EXERCISE →
Lines from the entries below that hold "FUnit" form the answer; copy all of them.

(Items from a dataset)
Segment Open

/-- The commands. A descriptor's row names the command ring and RING_SEQ of the accepted descriptor it starts (R80). -/
inductive Instr where
  -- boot, link, recovery
  | poresetNRise (bootSel : BitVec 2)
  | poresetNFall
  | bootImageVerified (m : MastId)
  | usb4LinkTraining (m : MastId) (mode : LinkMode)
  | pcieTunnelEstablished (m : MastId)
  | pennantBootTimeout
  | ident (m : MastId)
  | load (m : MastId) (img : FwImage)
  | norWrite (m : MastId) (img : FwImage)
  | status (m : MastId)
  -- set-up and bring-up
  | setupRegisterWrite (off : Nat) (w : RegWr)
  | timNowSRead (m : MastId) (cycle : Nat)
  | fabTileEnWrite (w : RegWr)
  | topoLoad (m : MastId)
  | topoTableFetched (bytes : Option (List Byte))
  | power (m : MastId)
  | selfCalibrationDone (tile : Nat)
  | seedRestore (m : MastId)
  | seedRestoreDone
  | calFull (m : MastId)
  | loopArm (m : MastId)
  | stageReady
  -- host interface
  | pcieReset (m : MastId)
  | usb4LinkDown (m : MastId)
  | hifEnable (w : RegWr) (ctx0 : Option CtxEntry) (ring0 : Option RingEntry)
  | hifDisable (w : RegWr)
  | backlogDrop (m : MastId)
  | hifAddrWrite (off : Nat) (w : RegWr)
  | hifPollWrite (w : RegWr)
  | hostLoss
  | hostLossDrained
  | poll
  | summaryLineReturn (line : Option (BitVec 512)) (sweep : List Doorbell)
  | doorbellBurstReturn (dbs : List Doorbell) (spec : List (Nat × List (List Byte))) (bad : List Nat)
  | fetchGrant
  | descriptorFetchReturn (ring : Nat) (ents : List (List Byte)) (err : Bool)
  | coalescingTimeout (ring : Nat)
  | inflightTailExpiry (ring seq : Nat)
  | nop (ring seq : Nat)
  | badOpcode (ring seq : Nat)
  | ctxOpen (ring seq index : Nat) (ent : Option CtxEntry)
  | ctxRebind (ring seq index : Nat)
  | ctxRebindComplete (ring seq : Nat) (ent : Option CtxEntry) (rings : List (Nat × Option RingEntry))
  | ctxClose (ring seq index : Nat) (dbs : List Doorbell)
  | ctxCloseForce (ring seq index : Nat)
  | ctxCloseComplete (ring seq : Nat)
  | ringReg (ring seq index : Nat) (ent : Option RingEntry)
  | ringUnreg (ring seq index : Nat) (force : Bool)
  | ringUnregComplete (ring seq : Nat)
  | winCfgWrite (win : Nat) (w : RegWr)
  -- sheafs
  | sheafOpen (ring seq : Nat) (readAll baseNow presolved preserve reefFail : Bool) (baseEpoch : Nat)
  | sheafCommit (ring seq : Nat) (at_ : Option Stamp)
  | sheafAbort (ring seq : Nat)
  | connect (ring seq inp out : Nat)
  | disconnect (ring seq port : Nat) (side : Bool)
  | move (ring seq keep old new : Nat) (side : Bool)
  | assert (ring seq inp out : Nat)
  | setCell (ring seq cell mode code : Nat)
  | setLoop (ring seq cell : Nat) (tileScope : Bool) (param value : Nat)
  | setPark (ring seq cell : Nat) (tileScope : Bool) (code : Nat)
  | tag (ring seq : Nat) (data : Bits384)
  | permute (ring seq : Nat) (slot : SlotIn)
  | cells (ring seq : Nat) (slot : SlotIn)
  | mapRead (ring seq epoch : Nat) (slot : SlotOut)
  | mapReadDone (ring seq : Nat)
  | epochNow (ring seq : Nat)
  | scheduledDuePoint (ring sheafId : Nat)
  | scheduledDecisionBeat (ring sheafId : Nat)
  | sheafTurn
  | routeSolveDone (res : Solve)
  | migrationShadowSettled
  | decisionToStrike
  | stagingFrame (tile tsid : Nat)
  | armFrameSend
  | armFrame (tile : Nat) (crcOk : Bool)
  | stageAcknowledgement (tile : Nat)
  | stageRefusal (tile : Nat)
  | strikeWordSend
  | disarmFrame (tile tsid : Nat)
  | strikeWord (tile : Nat) (startOk crcOk : Bool) (tsid pennant : Nat)
  | strikeBeat
  | shadowRefreshDone (sets : List CellSet)
  | armedSheafTimeout (tile : Nat)
  | strikeMissReport (tile : Nat)
  | repairWordSend
  | strayStrikeReport (tile tsid : Nat)
  | fabStrikeWrite (w : RegWr)
  | topoSwap (ring seq : Nat) (slot : SlotIn)
  | topoSwapApply
  | plan (ring seq : Nat) (inSlot : SlotIn) (outSlot : SlotOut)
  | planeSwap (ring seq : Nat)
  | healStrikeTurn
  | driverCheck (tile : Nat) (readback : List (Nat × Nat))
  | driverMismatchReport (tile : Nat)
  -- beat, watch, monitor, loop, stays
  | beatBoundary
  | watchBoundary (vhtr : List Nat) (cond : List (Nat × Nat)) (limited : List Nat)
  | conversion (tile : Nat) (light : List Nat)
  | exitReport (tile : Nat)
  | lowPowerWake (tile : Nat)
  | fabMonTileWrite (tile : Nat) (w : RegWr)
  | sampleFrame (tile lane : Nat)
  | loopLaw (core slot : Nat)
  | heaterCodeFrame (core : Nat)
  | heaterCodeDeadline
  | flightRecordFrame
  | frameDropped
  | fabBudWrite (off : Nat) (w : RegWr)
  | allowanceSpent (resource cls unit : Nat)
  | stayFrameCrcFail (tile : Nat) (second : Bool) (frameType : Nat)
  -- the Tiller instruction set
  | noOperation (core : Nat) (slot : Slot)
  | ldW (core : Nat) (f : MemF)
  | ldH (core : Nat) (f : MemF)
  | ldHu (core : Nat) (f : MemF)
  | ldD (core : Nat) (f : MemF)
  | stW (core : Nat) (f : MemF)
  | stH (core : Nat) (f : MemF)
  | stD (core : Nat) (f : MemF)
  | ldA (core : Nat) (f : MemF)
  | stA (core : Nat) (f : MemF)
  | lds (core : Nat) (f : MemF)
  | sts (core : Nat) (f : MemF)
  | movip (core : Nat) (p : BitVec 3) (imm : BitVec 18)
  | addp (core : Nat) (pk pj : BitVec 3) (imm : BitVec 15)
  | movdp (core : Nat) (pk : BitVec 3) (dn : BitVec 6) (imm : BitVec 15)
  | movim (core : Nat) (mk : BitVec 3) (imm : BitVec 16)
  | mfs (core : Nat) (dn sr : BitVec 6)
  | mts (core : Nat) (dn sr : BitVec 6)
  | b (core : Nat) (off : BitVec 16)
  | beqz (core : Nat) (dn : BitVec 6) (off : BitVec 16)
  | bnez (core : Nat) (dn : BitVec 6) (off : BitVec 16)
  | bltz (core : Nat) (dn : BitVec 6) (off : BitVec 16)
  | bgez (core : Nat) (dn : BitVec 6) (off : BitVec 16)
  | bcnt (core : Nat) (off : BitVec 16)
  | call (core : Nat) (off : BitVec 16)
  | ret (core : Nat)
  | reti (core : Nat)
  | movlc (core : Nat) (imm : BitVec 16)
  | tapm (core : Nat) (ak : BitVec 2) (clr : Bool) (pd pc : BitVec 3)
  | wait (core : Nat)
  | waitResume (core : Nat)
  | ei (core : Nat) (e : Bool)
  | add (core : Nat) (f : AluF)
  | sub (core : Nat) (f : AluF)
  | and (core : Nat) (f : AluF)
  | or (core : Nat) (f : AluF)
  | xor (core : Nat) (f : AluF)
  | shl (core : Nat) (f : AluF)
  | shr (core : Nat) (f : AluF)
  | shra (core : Nat) (f : AluF)
  | min (core : Nat) (f : AluF)
  | max (core : Nat) (f : AluF)
  | zsel (core : Nat) (f : AluF)
  | mulh (core : Nat) (f : AluF)
  | divq (core : Nat) (f : AluF)
  | addi (core : Nat) (d a : BitVec 6) (imm : BitVec 12) (s : Bool)
  | shi (core : Nat) (d a : BitVec 6) (kind : ShKind) (amt : BitVec 5) (s : Bool)
  | movi (core : Nat) (d : BitVec 6) (imm : BitVec 16)
  | movhi (core : Nat) (d : BitVec 6) (imm : BitVec 16)
  | mac (core : Nat) (ak : BitVec 2) (x c : BitVec 6) (h neg clr : Bool)
  | mac2 (core : Nat) (pair : Bool) (x y c : BitVec 6) (neg clr : Bool)
  | narrow (core : Nat) (d : BitVec 6) (ak : BitVec 2) (sh : BitVec 5) (s : Bool)
  | mva (core : Nat) (d : BitVec 6) (ak part : BitVec 2)
  | mta (core : Nat) (d : BitVec 6) (ak part : BitVec 2)
  | rot (core : Nat) (abs : Bool) (k : BitVec 5)
  | illegalBundle (core : Nat) (bundle : BitVec 64)
  | interruptEntry (core : Nat)
  | kernelBudgetStop (core : Nat)
  | serviceContextRun (core : Nat) (cycles : Nat)
  | codeOut (core : Nat) (word : Word)
  | sqCons (core : Nat) (value : Word)
  | kernelLoad (ring seq : Nat) (slot : SlotIn) (handle : Nat)
  | kernelLoadDone (ring seq : Nat)
  | kernelBind (ring seq tile handle : Nat)
  | kernelBindApply (tile : Nat)
  | kernelDrop (ring seq handle : Nat)
  -- drive
  | slewStep (cell : Nat)
  | immediateWrite (cell : Nat) (tgt : Tgt) (pennant : Nat) (thresh crcOk : Bool)
  | parkNFall
  | parkNRise
  | parkRelease
  | gainTake (tile : Nat)
  | fabDrvTileWrite (tile : Nat) (w : RegWr)
  | heaterLimitReport (tile : Nat)
  -- calibration and the seed image
  | temperatureUpdate (sensors : List (List Int))
  | calPass (ring seq tiles : Nat) (ditherOnly shadow spares noTrim : Bool)
  | passStart
  | passPlanDone (plan : List PlanLine)
  | roundStart (tile : Nat) (again : List PlanLine)
  | threshPhaseEnd (tile : Nat)
  | dwell (tile conv : Nat) (use : DwellUse) (raw : List Nat) (ovr refOk : Bool)
  | ditherTimeout (cell : Nat)
  | applicationBoundary
  | calRead (ring seq first count : Nat) (slot : SlotOut)
  | calReadDone (ring seq : Nat)
  | seedSave (ring seq : Nat)
  | seedSnapshot
  | norEraseDone (m : MastId)
  | norPageProgramDone (m : MastId)
  -- time and Halyard
  | syncMessage (m : MastId) (port : Nat) (msg : SyncMsg)
  | followUp (m : MastId) (port seq origin : Nat) (correction corr : Int)
  | announceMessage (m : MastId) (port : Nat) (msg : AnnounceMsg)
  | delayReq (m : MastId) (port ns : Nat)
  | delayResp (m : MastId) (port seq received : Nat) (correction logInterval : Int)
  | announceReceiptTimeout (m : MastId)
  | holdoverEnd (m : MastId)
  | ppsInEdge (ns : Nat) (corr : Int)
  | ppsInLoss
  | timebaseStep
  | timCtlWrite (w : RegWr)
  | timSet (w : RegWr)
  | timPtpWrite (port : Nat) (w : RegWr)
  | ppsOutEnd
  | halyardClockLoss
  | halyardTriggerSymbol (sym : BitVec 16) (slot : Nat)
  | halyardTimeCode (sym : BitVec 16)
  | halyardSlot
  -- Glean
  | trigInRise (ns : Nat)
  | captureTimeEvent (unit : Nat)
  | capArm (ring seq unit causeEn startDiv thin first count pre post : Nat) (slot : SlotOut) (owners : List Nat)
      (nslots : Nat) (at_ : Stamp)
  | capFire (ring seq unit : Nat)
  | capCancel (ring seq unit : Nat)
  | triggerSettle (unit : Nat)
  | trigOutEnd
  | captureWatchRead (unit : Nat)
  | captureRateStep (unit : Nat)
  | captureStop (unit : Nat)
  | captureDrainEnd (unit : Nat)
  -- egress and counters
  | streamOpen (ring seq stream : Nat) (slot : SlotIn)
  | streamClose (ring seq stream : Nat)
  | streamCloseDrained (stream : Nat)
  | streamCloseTimeout (stream : Nat)
  | shapeSet (ring seq kind index rate burst weight : Nat)
  | packetCloseTimeout (stream : Nat)
  | portTransmit (port : Nat)
  | calendarTick
  | templateResend (stream : Nat)
  | bandwidthWindowEnd (m : MastId) (hbm : List (Nat × Nat))
  | counterSnap (ring seq : Nat) (slot : SlotOut) (clear : Bool)
  | counterSnapLatch
  | pmcSelWrite (k : Nat) (w : RegWr)
  | ethPortWrite (off : Nat) (w : RegWr)
  | ethFrameReceive (m : MastId) (port len : Nat) (f : EthFrame)
  | ethernetLinkLost (m : MastId) (port : Nat)
  | rsFecErrorLimit (m : MastId) (port codewords : Nat)
  -- faults and Winnow
  | faultReport (m : MastId) (reports : List FaultMsg)
  | faultVectorHoldoffEnd (m : MastId)
  | pcieErrorCompletion (kind index : Nat)
  | winnowTestStart (m : MastId)
  | winnowTestEnd (m : MastId) (u : FUnit) (seen : List Int)
  | winnowTestTimeout (m : MastId) (u : FUnit)
  | fltFenceCmd (w : RegWr)
  | fltFirstClr (w : RegWr)
  | fltPendWrite (i : Nat) (w : RegWr)
  -- the pennant
  | renewalSend
  | renewalFrame (tile : Nat)
  | renewalAck (tile : Nat)
  | leaseEnd (tile : Nat)
  | holderSelfStop
  | idleFrame (tile : Nat)
  | pennantClaim
  | claimFrame (tile : Nat)
  | claimReachTimeout (tile : Nat)
  | pennantSettlement
  | releaseFrame (tile : Nat)
  | handover (w : RegWr)
  | handoverBegin
  | handoverRelease
  | handoverWord
  | journalEntry
  | gaffMirror
  | mirrorAcknowledgement (ring seq : Nat)
  | penCtlWrite (w : RegWr)
  | penCtlSync
  | gaffLinkDown (peerHalted : Bool)
  | standbyRejoin
  -- power and heat
  | admissionSlot
  | domainAlive (domain : Nat)
  | tileEnabled (tile : Nat)
  | tileDisable (tile : Nat)
  | sprintLimit
  | sprintWaitEnd
  | hoverDwellEnd
  | junctionSample (tj : Int)
  | junctionWarningClear
  | thermalTrip
  | norHoldupEnd
  | thermalRestart (bootSel : BitVec 2)
  | pwrHtrWrite (w : RegWr)
  | pmbusPoll (replies : List (Nat × Option Nat))
  | pmbAlertNFall (replies : List (Nat × Option Nat))
  -- trust
  | receipt (ring seq epoch : Nat) (slot : SlotOut) (nonce : BitVec 256)
  | receiptSigned
  | identRead (ring seq : Nat) (slot : SlotOut)
  | keyProgram (ring seq : Nat) (slot : SlotIn)
  | keyRevoke (ring seq : Nat) (slot : SlotIn)
  -- memories, Yard, CRC
  | sramEccError (m : MastId) (bank word : Nat) (found : SramFound) (need : Option (Nat × Nat)) (written : List Nat)
  | sramBankCopyDone (m : MastId)
  | hbmEccError (m : MastId) (channel : Nat) (addr : BitVec 38) (uncorrectable : Bool)
  | hbmRebuildDone (m : MastId)
  | memoryScrub (m : MastId) (hbm : List (Nat × BitVec 38)) (sram : List Nat)
  | defaultTargetAccess (m : MastId) (master : Nat) (write : Bool) (addr : BitVec 38)
  | yrdErrClr (w : RegWr)
  | yardBypassSwitch (m : MastId) (fast : Bool)
  | init (m : MastId)
  | feedB (m : MastId) (v : BitVec 8)
  | feedH (m : MastId) (v : BitVec 16)
  | feedW (m : MastId) (v : BitVec 32)
  | result (m : MastId)
  | crcScanStart (m : MastId)
  | crcScanDone (m : MastId) (bytes : List Byte)
  | refclkLoss (m : MastId)
  | refclkReturn (m : MastId)
  | rcRegisterRead (off : Nat) (mast : MastId) (half : Half)
  | gaffLinkTrained
  | ethernetLinkUp (m : MastId) (port : Nat)
  | halyardClockLock (rate : Int)
  | powerFailure
deriving DecidableEq, Repr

Segment Closed

FINAL ANSWER →
  | winnowTestEnd (m : MastId) (u : FUnit) (seen : List Int)
  | winnowTestTimeout (m : MastId) (u : FUnit)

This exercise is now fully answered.